What you should copy is the line containing "abbrev Half := BitVec 16" and all lines after it in the entries below, exactly and without anything added.

**** Supplied entries

-- ==== Sys2Proof/Word.lean ====
section
/-! DEFINITION. The word types of the block (spec 00_scope.md R13): a byte, the 16-bit CRC register and wire
fields, and the 32-bit operands of the interface words. -/

namespace Sys2Proof

/-- A byte, the unit of access (R13, R77). -/
abbrev Byte := BitVec 8

/-- A 16-bit value: the CRC register and every wire field wider than a byte (R13). -/
abbrev Half := BitVec 16

/-- A 32-bit value: an `i32` or `u32` operand (R110), or the attempt counter (R13). -/
abbrev Quad := BitVec 32

end Sys2Proof
end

********

- _Worked solution_:
abbrev Half := BitVec 16

/-- A 32-bit value: an `i32` or `u32` operand (R110), or the attempt counter (R13). -/
abbrev Quad := BitVec 32

end Sys2Proof
end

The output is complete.